AmirHussein Abdolalizadeh1, Bahram Mohajer1, and Nooshin Abbasi1
1Students Scientific Research Center, Tehran University of Medical Sciences, Tehran, Iran
Synopsis
Since the advent of Connectomics, borders of our knowledge about brain and nervous system have increased tremendously. Thus, novel methods to analyze brain connectivity have always been under focus. We used Network-based statistics (NBS), to exert a weak control over family-wise error, and discover interconnected networks in 35 Autism Spectrum Disorder (ASD) and 34 age-, sex- matched Typically developing (TD) children. We also used NBS results' nodes for structural connectivity analysis. We respectively showed increased and decreased functional connectivity of fronto-inferior temporal and default-mode networks, in patients with ASD compared to TD.Introducion
Autism
Spectrum Disorder (ASD) is a neurodevelopmental disorder known by aberrant
functional and structural brain connectivities. The main outcome of this “dysconnectivity”

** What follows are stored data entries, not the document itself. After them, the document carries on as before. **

-- ==== Sys2Proof/Machine/Ops.lean ====
section
/-!
DEFINITION. The named operations of the ISA level: registers, memory and the output region, the access checks,
fetching, taking a fault, and how an instruction completes (00_scope.md R9, 10_state.md R21, 20_memory.md R50 to
R58, 60_exceptions.md R225 to R227).
-/
namespace Sys2Proof

/-- `InOut(a)`: `a` lies in the memory-mapped output region (20_memory.md R51). -/
def Config.inOut (c : Config) (a : Word) : Bool :=
  decide (c.mmioBase ≤ a.toNat) && decide (a.toNat < c.mmioBase + c.mmioSize)

end Sys2Proof

namespace Sys2Proof.Machine

/-- What one instruction can answer. -/
abbrev Result := Host.Outcome State Fault Refusal

/-! ## Registers and the program counter -/

/-- `x[r]`: register 0 always reads 0 (10_state.md R21). -/
def State.reg (s : State) (r : Reg) : Word := if r = 0 then 0 else s.regs[r]

/-- `x[r] <- v`: a write to register 0 is discarded (10_state.md R21). -/
def State.setReg (s : State) (r : Reg) (v : Word) : State :=
  if r = 0 then s else { s with regs := s.regs.set r v }

/-- `FLAGS <- f`, all four flags (00_scope.md R9). -/
def State.setFlags (s : State) (f : Flags) : State := { s with flags := f }

/-- `pc <- t`: the next instruction is fetched at `t` (00_scope.md R9). -/
def State.setPc (s : State) (t : Word) : State := { s with pc := t }

/-- The next instruction is at `(pc + 4) mod 2^32` (00_scope.md R9, 10_state.md R24). -/
def State.nextPc (s : State) : State := s.setPc (s.pc + 4)

/-! ## Memory bytes -/

/-- The byte listed at an address, or the fill 0 (10_state.md R37). -/
def readCells : List Host.Cell → Nat → Byte
  | [], _ => 0
  | (b, x) :: rest, a => if a = b then x else readCells rest a

/-- `Mem[a]`, one byte. -/
def Memory.read (m : Memory) (a : Nat) : Byte := readCells m.cells a

/-- Put a byte at an address and keep the canonical form: a byte that becomes the fill 0 is not listed. -/
def writeCells : List Host.Cell → Nat → Byte → List Host.Cell
  | [], a, v => if v = 0 then [] else [(a, v)]
  | (b, x) :: rest, a, v =>
    if a < b then (if v = 0 then (b, x) :: rest else (a, v) :: (b, x) :: rest)
    else if a = b then (if v = 0 then rest else (a, v) :: rest)
    else (b, x) :: writeCells rest a v

/-- `Mem[a] <- v`, one byte. -/
def Memory.write (m : Memory) (a : Nat) (v : Byte) : Memory := { cells := writeCells m.cells a v }

/-- `Word(a)` = `Mem[a+3] ++ Mem[a+2] ++ Mem[a+1] ++ Mem[a]`, little-endian (20_memory.md R52). -/
def Memory.readWord (m : Memory) (a : Nat) : Word :=
  wordOfBytes (m.read a) (m.read (a + 1)) (m.read (a + 2)) (m.read (a + 3))

/-- The four bytes of `v` at `a .. a+3`, little-endian (20_memory.md R52). -/
def Memory.writeWord (m : Memory) (a : Nat) (v : Word) : Memory :=
  (((m.write a (byteOfWord v 0)).write (a + 1) (byteOfWord v 1)).write (a + 2) (byteOfWord v 2)).write (a + 3)
    (byteOfWord v 3)

/-! ## Access widths and checks -/

/-- The two access widths (20_memory.md R53). -/
inductive Width where
  | byte | word
deriving DecidableEq, Repr

/-- The number of bytes `n` of an access (R53). -/
def Width.bytes : Width → Nat
  | .byte => 1
  | .word => 4

/-- The checks of an access of `n` bytes at `a`, alignment first (20_memory.md R54 to R56): the fault it raises, if
any. The mapped check is on integers, with no wrap-around. -/
def accessFault (c : Config) (a : Word) (n : Width) : Option Fault :=
  if n = .word ∧ a.toNat % 4 ≠ 0 then some .misalignedAccess
  else if c.memSize < a.toNat + n.bytes then some .unmappedAddress
  else none

/-- The `n` bytes at `a` as a value, zero-extended to 32 bits (20_memory.md R57). -/
def Memory.readWidth (m : Memory) (a : Nat) : Width → Word
  | .byte => (m.read a).setWidth 32
  | .word => m.readWord a

/-- Store the low `8n` bits of `v` at `a`, little-endian (20_memory.md R57). -/
def Memory.writeWidth (m : Memory) (a : Nat) (n : Width) (v : Word) : Memory :=
  match n with
  | .byte => m.write a (byteOfWord v 0)
  | .word => m.writeWord a v

/-- The record a store into the output region appends to `OUT` (20_memory.md R58). -/
def outRecord (a : Word) (n : Width) (v : Word) : OutRec :=
  match n with
  | .byte => .byte a (byteOfWord v 0)
  | .word => .word a v

/-- The bytes and the `OUT` record of a store whose checks have passed (20_memory.md R57, R58). -/
def State.store (s : State) (a : Word) (n : Width) (v : Word) : State :=
  { s with
    mem := s.mem.writeWidth a.toNat n v
    out := if s.cfg.inOut a then s.out ++ [outRecord a n v] else s.out }

/-- `MemRead(a, n)` (20_memory.md R57), zero-extended to 32 bits. -/
def State.memRead (s : State) (a : Word) (n : Width) : Except Fault Word :=
  match accessFault s.cfg a n with
  | some f => .error f
  | none => .ok (s.mem.readWidth a.toNat n)

/-- `MemWrite(a, n, v)` (20_memory.md R57, R58). -/
def State.memWrite (s : State) (a : Word) (n : Width) (v : Word) : Except Fault State :=
  match accessFault s.cfg a n with
  | some f => .error f
  | none => .ok (s.store a n v)

/-- `Fetch(pc)` (20_memory.md R57). -/
def State.fetch (s : State) : Except Fault Word := s.memRead s.pc .word

/-! ## Faults -/

/-- The numeric code of a fault kind (60_exceptions.md R220). -/
def Fault.code : Fault → Nat
  | .invalidOpcode => 1
  | .unmappedAddress => 2
  | .misalignedAccess => 3
  | .arithmeticFault => 4

/-- The `d` of a fault detail (60_exceptions.md R225): `decode(word)` when it exists. -/
def FaultDetail.descriptor (d : FaultDetail) : Option Descriptor :=
  (d.word.bind decode).map Instr.descriptor

/-- Taking a fault at the ISA level, `raise K(info)` (60_exceptions.md R227): `STATUS <- Faulted(detail)` with the
detail of R225; `pc` keeps the address of the faulting instruction and nothing else changes. There is no return
from it (R228). -/
def State.raise (s : State) (k : Fault) (word addr : Option Word) : State :=
  { s with status := .faulted { kind := k, pc := s.pc, word := word, addr := addr } }

/-- `STATUS <- Halted`; `pc` keeps the address of the `HALT` (43_control_flow.md R210). -/
def State.halt (s : State) : State := { s with status := .halted }

/-! ## How instructions complete -/

/-- An arithmetic instruction writes its result and all four flags (40_arithmetic_compare.md R135). -/
def State.writeArith (s : State) (rd : Reg) (r : Word × Flags) : State := ((s.setReg rd r.1).setFlags r.2).nextPc

/-- A compare writes only the flags (40_arithmetic_compare.md R145). -/
def State.writeCompare (s : State) (r : Word × Flags) : State := (s.setFlags r.2).nextPc

/-- A logic or shift instruction writes its result and no flag (41_logic_shift.md R160). -/
def State.writeLogic (s : State) (rd : Reg) (r : Word) : State := (s.setReg rd r).nextPc

/-- A division of `i`: the fault of a zero divisor, which writes nothing (R134, R224), or the result and flags. -/
def State.writeDivision (s : State) (i : Instr) (rd : Reg) (r : Option (Word × Flags)) : State :=
  match r with
  | some x => s.writeArith rd x
  | none => s.raise .arithmeticFault (some (encode i)) none

/-- A load of `i` into `rt` from `ea` (42_load_store.md R181, R183). -/
def State.load (s : State) (i : Instr) (rt : Reg) (ea : Word) (n : Width) : State :=
  match s.memRead ea n with
  | .ok v => (s.setReg rt v).nextPc
  | .error f => s.raise f (some (encode i)) (some ea)

/-- A store of `i` of the value `v` at `ea` (42_load_store.md R182, R184). -/
def State.storeAt (s : State) (i : Instr) (ea : Word) (n : Width) (v : Word) : State :=
  match s.memWrite ea n v with
  | .ok s' => s'.nextPc
  | .error f => s.raise f (some (encode i)) (some ea)

/-- A conditional branch (43_control_flow.md R190 to R193): to its target if the condition holds, else to the next
instruction. -/
def State.branchIf (s : State) (c : Cond) (off : Int) : State :=
  if condTrue c s.flags then s.setPc (branchTarget s.pc off) else s.nextPc

end Sys2Proof.Machine
end

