-- ==== Sys2Proof/Tests/Slice0.lean ====
section
/-!
SUPPORT. Tests: ill-formed terms that the checks refuse; one word per constructor, written out from the formats and
numbers of 30_encoding.md R102 to R112, and the instruction it decodes to; small one-step tests whose results come
from the examples and corner cases of the spec's instruction rules; and for every obligation that has hypotheses a
concrete case that meets them.
-/
namespace Sys2Proof.Tests
open Sys2Proof Sys2Proof.Machine

/-! ## What the checks refuse -/

theorem test_wf_imm_below : (Instr.addi 1 2 (-16385)).wf = false := by decide

theorem test_wf_imm_above : (Instr.cmpi 1 16384).wf = false := by decide

theorem test_wf_off_below : (Instr.ldr 1 2 (-16385)).wf = false := by decide

theorem test_wf_off_above : (Instr.strb 1 2 16384).wf = false := by decide

theorem test_wf_branch_below : (Instr.beq (-2097153)).wf = false := by decide

theorem test_wf_branch_above : (Instr.bl 2097152).wf = false := by decide

theorem test_config_mem_block : Config.wf { Config.default with memSize := 0x1000F } = false := by decide

theorem test_config_mem_small : Config.wf { Config.default with memSize := 0, mmioBase := 0, mmioSize := 0 } = false := by decide

theorem test_config_mem_large : Config.wf { Config.default with memSize := 2 ^ 32 + 16 } = false := by decide

theorem test_config_mmio_base : Config.wf { Config.default with mmioBase := 0xE008 } = false := by decide

theorem test_config_mmio_size : Config.wf { Config.default with mmioSize := 8 } = false := by decide

theorem test_config_mmio_end : Config.wf { Config.default with mmioSize := 0x1010 } = false := by decide

theorem test_config_prog_base : Config.wf { Config.default with progBase := 2 } = false := by decide

theorem test_config_entry : Config.wf { Config.default with entry := 6 } = false := by decide

theorem test_config_l1 : Config.wf { Config.default with l1Lat := 0 } = false := by decide

theorem test_config_l2 : Config.wf { Config.default with l2Lat := 0 } = false := by decide

theorem test_config_mem_lat : Config.wf { Config.default with memLat := 0 } = false := by decide

theorem test_config_default : Config.default.wf = true := by decide

theorem test_memory_order : Memory.wf { cells := [(4, 1), (3, 1)] } = false := by decide

theorem test_memory_twice : Memory.wf { cells := [(4, 1), (4, 2)] } = false := by decide

theorem test_memory_zero : Memory.wf { cells := [(4, 0)] } = false := by decide

theorem test_reset_program_too_long :
    ResetInput.ok { Config.default with memSize := 16, mmioBase := 0, mmioSize := 0 }
      { ResetInput.empty with program := [0, 0, 0, 0, 0] } = false := by decide

theorem test_reset_memory_outside :
    ResetInput.ok Config.default { ResetInput.empty with initMem := [(0x10000, 1)] } = false := by decide

theorem test_reset_register_outside :
    ResetInput.ok Config.default { ResetInput.empty with initRegs := [(32, 1)] } = false := by decide

theorem test_reset_register_twice :
    ResetInput.ok Config.default { ResetInput.empty with initRegs := [(3, 1), (3, 1)] } = false := by decide

theorem test_reset_memory_twice :
    ResetInput.ok Config.default { ResetInput.empty with initMem := [(3, 1), (3, 2)] } = false := by decide

/-! ## Decoding

Each word is written bit by bit: class, op4, then the fields of its format. -/

theorem test_decode_add : decode 0b00000100001000111111100000000000 = some (.add 2 7 30) := by decide

theorem test_decode_addi : decode 0b00000110001000111011111111111111 = some (.addi 2 7 16383) := by decide

theorem test_decode_sub : decode 0b00001000001101001111010000000000 = some (.sub 3 9 29) := by decide

theorem test_decode_subi : decode 0b00001010001101001000000000000111 = some (.subi 3 9 7) := by decide

theorem test_decode_mul : decode 0b00001100010001011111000000000000 = some (.mul 4 11 28) := by decide

theorem test_decode_muli : decode 0b00001110010001011100000000000000 = some (.muli 4 11 (-16384)) := by decide

theorem test_decode_div : decode 0b00010000010101101110110000000000 = some (.div 5 13 27) := by decide

theorem test_decode_divi : decode 0b00010010010101101000000100000000 = some (.divi 5 13 256) := by decide

theorem test_decode_mod : decode 0b00010100011001111110100000000000 = some (.mod 6 15 26) := by decide

theorem test_decode_modi : decode 0b00010110011001111111111100000000 = some (.modi 6 15 (-256)) := by decide

theorem test_decode_and : decode 0b00011000011110001110010000000000 = some (.and 7 17 25) := by decide

theorem test_decode_andi : decode 0b00011010011110001111111111111111 = some (.andi 7 17 (-1)) := by decide

theorem test_decode_or : decode 0b00011100100010011110000000000000 = some (.or 8 19 24) := by decide

theorem test_decode_ori : decode 0b00011110100010011011111111111111 = some (.ori 8 19 16383) := by decide

theorem test_decode_xor : decode 0b00100000100110101101110000000000 = some (.xor 9 21 23) := by decide

theorem test_decode_xori : decode 0b00100010100110101000000000000111 = some (.xori 9 21 7) := by decide

theorem test_decode_shl : decode 0b00100100101010111101100000000000 = some (.shl 10 23 22) := by decide

theorem test_decode_shli : decode 0b00100110101010111100000000000000 = some (.shli 10 23 (-16384)) := by decide

theorem test_decode_shr : decode 0b00101000101111001101010000000000 = some (.shr 11 25 21) := by decide

theorem test_decode_shri : decode 0b00101010101111001000000100000000 = some (.shri 11 25 256) := by decide

theorem test_decode_sar : decode 0b00101100110011011101000000000000 = some (.sar 12 27 20) := by decide

theorem test_decode_sari : decode 0b00101110110011011111111100000000 = some (.sari 12 27 (-256)) := by decide

theorem test_decode_cmp : decode 0b00110000000011101100110000000000 = some (.cmp 29 19) := by decide

theorem test_decode_cmpi : decode 0b00110010000011101100000000000000 = some (.cmpi 29 (-16384)) := by decide

theorem test_decode_ldr : decode 0b01000000001111100000000000000100 = some (.ldr 3 28 4) := by decide

theorem test_decode_str : decode 0b01000100010011011111111111111100 = some (.str 4 27 (-4)) := by decide

theorem test_decode_ldrb : decode 0b01001000010111010100000000000000 = some (.ldrb 5 26 (-16384)) := by decide

theorem test_decode_strb : decode 0b01001100011011001011111111111111 = some (.strb 6 25 16383) := by decide

theorem test_decode_b : decode 0b10000000000000000000000000000011 = some (.b 3) := by decide

theorem test_decode_beq : decode 0b10000000011111111111111111111110 = some (.beq (-2)) := by decide

theorem test_decode_bne : decode 0b10000000100111111111111111111111 = some (.bne 2097151) := by decide

theorem test_decode_blt : decode 0b10000000111000000000000000000000 = some (.blt (-2097152)) := by decide

theorem test_decode_bge : decode 0b10000001000000000000000000000011 = some (.bge 3) := by decide

theorem test_decode_bgt : decode 0b10000001011111111111111111111110 = some (.bgt (-2)) := by decide

theorem test_decode_ble : decode 0b10000001100111111111111111111111 = some (.ble 2097151) := by decide

theorem test_decode_blo : decode 0b10000001111000000000000000000000 = some (.blo (-2097152)) := by decide

theorem test_decode_bhs : decode 0b10000010000000000000000000000011 = some (.bhs 3) := by decide

theorem test_decode_bhi : decode 0b10000010011111111111111111111110 = some (.bhi (-2)) := by decide

theorem test_decode_bls : decode 0b10000010100111111111111111111111 = some (.bls 2097151) := by decide

theorem test_decode_bmi : decode 0b10000010111000000000000000000000 = some (.bmi (-2097152)) := by decide

theorem test_decode_bpl : decode 0b10000011000000000000000000000011 = some (.bpl 3) := by decide

theorem test_decode_bvs : decode 0b10000011011111111111111111111110 = some (.bvs (-2)) := by decide

theorem test_decode_bvc : decode 0b10000011100111111111111111111111 = some (.bvc 2097151) := by decide

theorem test_decode_bl : decode 0b10000100001111111111111111111111 = some (.bl (-1)) := by decide

theorem test_decode_jr : decode 0b10001000000011110000000000000000 = some (.jr 30) := by decide

theorem test_decode_nop : decode 0b10001100000000000000000000000000 = some (.nop) := by decide

theorem test_decode_halt : decode 0b10111100000000000000000000000000 = some (.halt) := by decide

theorem test_decode_reserved_register_form : decode 0x04208401 = none := by decide

theorem test_decode_reserved_compare : decode 0x30108800 = none := by decide

theorem test_decode_reserved_nop : decode 0x8C000001 = none := by decide

theorem test_table_word : decodeTableWord 32 0x0610000A = some (.addi 1 0 10) := by decide

/-! ## One-step tests -/

/-- The reset state with some registers set. -/
def withRegs (l : List (Nat × Word)) : State := { State.reset with regs := loadRegs l }

/-- The flags of a tuple written `NZCV`. -/
def nzcv (n z c v : Bool) : Flags := { n := n, z := z, c := c, v := v }

/-- The reset state with the given flags, at address 0x20. -/
def withFlags4 (n z c v : Bool) : State := { State.reset with flags := nzcv n z c v, pc := 0x20 }

/-- A register and the flags after an instruction. -/
def regFlags (r : Result) (q : Reg) : Option (Word × Flags) :=
  match r with
  | .next t => some (t.reg q, t.flags)
  | .fault _ => none
  | .refused _ => none

/-- A register and the `pc` after an instruction. -/
def regPc (r : Result) (q : Reg) : Option (Word × Word) :=
  match r with
  | .next t => some (t.reg q, t.pc)
  | .fault _ => none
  | .refused _ => none

/-- The status after an instruction. -/
def statusOf (r : Result) : Option Status :=
  match r with
  | .next t => some t.status
  | .fault _ => none
  | .refused _ => none

/-- A byte of memory and the output log after an instruction. -/
def byteOut (r : Result) (a : Nat) : Option (Byte × List OutRec) :=
  match r with
  | .next t => some (t.mem.read a, t.out)
  | .fault _ => none
  | .refused _ => none

/-- The machine after a step or an instruction that answers a next state, else the given one. -/
def nextOr (r : Result) (s : State) : State :=
  match r with
  | .next t => t
  | .fault _ => s
  | .refused _ => s

theorem test_add_overflow : regFlags (exec (.add 3 1 2) (withRegs [(1, 0x7FFFFFFF), (2, 1)])) 3
    = some (0x80000000, nzcv true false false true) := by decide

theorem test_addi_carry : regFlags (exec (.addi 1 1 (-1)) (withRegs [(1, 1)])) 1
    = some (0, nzcv false true true false) := by decide

theorem test_sub : regFlags (exec (.sub 3 1 2) (withRegs [(1, 10), (2, 30)])) 3
    = some (0xFFFFFFEC, nzcv true false false false) := by decide

theorem test_sub_overflow : regFlags (exec (.sub 3 1 2) (withRegs [(1, 0x80000000), (2, 1)])) 3
    = some (0x7FFFFFFF, nzcv false false true true) := by decide

theorem test_subi : regFlags (exec (.subi 1 1 5) (withRegs [(1, 5)])) 1
    = some (0, nzcv false true true false) := by decide

theorem test_mul : regFlags (exec (.mul 3 1 2) (withRegs [(1, 0x10000), (2, 0x10000)])) 3
    = some (0, nzcv false true true true) := by decide

theorem test_mul_signed : regFlags (exec (.mul 3 1 2) (withRegs [(1, 0x7FFFFFFF), (2, 2)])) 3
    = some (0xFFFFFFFE, nzcv true false false true) := by decide

theorem test_muli : regFlags (exec (.muli 3 1 (-1)) (withRegs [(1, 5)])) 3
    = some (0xFFFFFFFB, nzcv true false true false) := by decide

theorem test_div : regFlags (exec (.div 3 1 2) (withRegs [(1, 0xFFFFFFF9), (2, 2)])) 3
    = some (0xFFFFFFFD, nzcv true false false false) := by decide

theorem test_div_overflow : regFlags (exec (.div 3 1 2) (withRegs [(1, 0x80000000), (2, 0xFFFFFFFF)])) 3
    = some (0x80000000, nzcv true false false true) := by decide

theorem test_divi : regFlags (exec (.divi 3 1 2) (withRegs [(1, 0xFFFFFFF9)])) 3
    = some (0xFFFFFFFD, nzcv true false false false) := by decide

theorem test_mod : regFlags (exec (.mod 3 1 2) (withRegs [(1, 7), (2, 0xFFFFFFFE)])) 3
    = some (1, nzcv false false false false) := by decide

theorem test_mod_minimum : regFlags (exec (.mod 3 1 2) (withRegs [(1, 0x80000000), (2, 0xFFFFFFFF)])) 3
    = some (0, nzcv false true false false) := by decide

theorem test_modi : regFlags (exec (.modi 3 1 2) (withRegs [(1, 0xFFFFFFF9)])) 3
    = some (0xFFFFFFFF, nzcv true false false false) := by decide
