-- ==== Sys2Proof/Decode.lean ====
section
/-! DEFINITION. Decoding and encoding of request words (spec R70 to R79). Decoding is total: the eight rows of the opcode map
divide the space of 64-bit words (R78). The only thing rejected by name is what is not one 64-bit word (R70). No byte order
exists (R53): the decoder takes the whole word (log 7). -/

namespace Sys2Proof

/-- A row of the opcode map (R78) with its reserved-zero mask (R79). -/
structure OpcodeRow where
  mnemonic : String
  pattern : Request
  mask : Request
  reservedZero : Request
  deriving DecidableEq, Repr

def rowNop : OpcodeRow := ⟨"NOP", 0x0000000000000000, 0x0000000000000003, 0xFFFFFFFFFFFFFFFC⟩
def rowInitStatic : OpcodeRow := ⟨"INIT.STATIC", 0x0000000000000001, 0x000000000000001F, 0xFFFFFFFFFF800000⟩
def rowInitGshare : OpcodeRow := ⟨"INIT.GSHARE", 0x0000000000000005, 0x000000000000001F, 0xFFFFFFFFFF800000⟩
def rowInitTournament : OpcodeRow := ⟨"INIT.TOURNAMENT", 0x0000000000000009, 0x000000000000001F, 0xFFFFFFFFFF800000⟩
def rowInitBimode : OpcodeRow := ⟨"INIT.BIMODE", 0x000000000000000D, 0x000000000000001F, 0xFFFFFFFFFF800000⟩
def rowInitInvalid : OpcodeRow := ⟨"INIT.INVALID", 0x0000000000000011, 0x0000000000000013, 0xFFFFFFFFFF800000⟩
def rowPredict : OpcodeRow := ⟨"PREDICT", 0x0000000000000002, 0x0000000000000003, 0x00000000FFFFFFFC⟩
def rowTrain : OpcodeRow := ⟨"TRAIN", 0x0000000000000003, 0x0000000000000003, 0x00000000FFFF00F8⟩

/-- The opcode map, in the table's order (R78). -/
def opcodeTable : List OpcodeRow :=
  [rowNop, rowInitStatic, rowInitGshare, rowInitTournament, rowInitBimode, rowInitInvalid, rowPredict, rowTrain]

/-- The word is of the row: its bits under the mask are the row's (R78). -/
def OpcodeRow.matchesWord (r : OpcodeRow) (w : Request) : Bool := w &&& r.mask == r.pattern

/-- The row a command is of. -/
def rowOf : Instr → OpcodeRow
  | .nop _ => rowNop
  | .initStatic _ _ _ _ => rowInitStatic
  | .initGshare _ _ _ _ => rowInitGshare
  | .initTournament _ _ _ _ => rowInitTournament
  | .initBimode _ _ _ _ => rowInitBimode
  | .initInvalid _ _ _ _ _ => rowInitInvalid
  | .predict _ _ => rowPredict
  | .train _ _ _ _ _ => rowTrain

/-- The INIT format: scheme `REQ[4:2]`, G `REQ[10:5]`, L `REQ[16:11]`, P `REQ[22:17]`, reserved `REQ[63:23]` (R72). -/
def decodeInit (w : Request) : Instr :=
  let scheme := w.extractLsb' 2 3
  let g := w.extractLsb' 5 6
  let l := w.extractLsb' 11 6
  let p := w.extractLsb' 17 6
  let resv := w.extractLsb' 23 41
  if scheme = 0 then .initStatic g l p resv
  else if scheme = 1 then .initGshare g l p resv
  else if scheme = 2 then .initTournament g l p resv
  else if scheme = 3 then .initBimode g l p resv
  else .initInvalid scheme g l p resv

/-- The command of a request word: `cmd = REQ[1:0]` selects the format (R71), and each format's fields are read straight
from their bits (R72 to R75, R77). -/
def decode (w : Request) : Instr :=
  let cmd := w.extractLsb' 0 2
  if cmd = 0b00 then .nop (w.extractLsb' 2 62)
  else if cmd = 0b01 then decodeInit w
  else if cmd = 0b10 then .predict (w.extractLsb' 32 32) (w.extractLsb' 2 30)
  else .train (w.getLsbD 2) (w.extractLsb' 8 8) (w.extractLsb' 32 32) (w.extractLsb' 3 5) (w.extractLsb' 16 16)

/-- Why a string of bits is no request. -/
inductive DecodeError where
  /-- More than 64 bits: "every request is one word" (R70). Raised by `decodeBits`; safe. -/
  | notOneWord
  deriving DecidableEq, Repr

/-- Decoding of the `nbits` bits of `w`, numbered as R9 numbers them; bits above `nbits` are 0. More than one word is
rejected by name (R70: there are no other lengths). -/
def decodeBits (nbits w : Nat) : Except DecodeError Instr :=
  if nbits ≤ 64 then .ok (decode (BitVec.ofNat 64 (w % 2 ^ nbits))) else .error .notOneWord

/-- The instruction the decoder reads from an opcode-table word of `nbits` bits (the host's fixed name). -/
def decodeTableWord (nbits w : Nat) : Option Instr :=
  match decodeBits nbits w with
  | .ok i => some i
  | .error _ => none

/-- An INIT word from its fields, highest first (R72). -/
def encodeInit (scheme : BitVec 3) (g l p : Width) (resv : BitVec 41) : Request :=
  resv ++ p ++ l ++ g ++ scheme ++ 0b01#2

/-- The request word of a command, its fields from the highest to the lowest (R72 to R75). -/
def encode : Instr → Request
  | .nop resv => resv ++ 0b00#2
  | .initStatic g l p resv => encodeInit 0 g l p resv
  | .initGshare g l p resv => encodeInit 1 g l p resv
  | .initTournament g l p resv => encodeInit 2 g l p resv
  | .initBimode g l p resv => encodeInit 3 g l p resv
  | .initInvalid scheme g l p resv => encodeInit scheme g l p resv
  | .predict pc resv => pc ++ resv ++ 0b10#2
  | .train o tag pc resvLo resvHi => pc ++ resvHi ++ tag ++ resvLo ++ BitVec.ofBool o ++ 0b11#2

end Sys2Proof
end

is usually a triad of repetitive behaviors, underdeveloped social skills, and
delayed or no language development.[1]
Underlying causes of ASD are still poorly
understood and there have been efforts to identify the brain pathology in this
disorder[2]. One of the promising approaches is the use of connectivity
matrices generated by functional or structural brain MRIs to explore graph metrics.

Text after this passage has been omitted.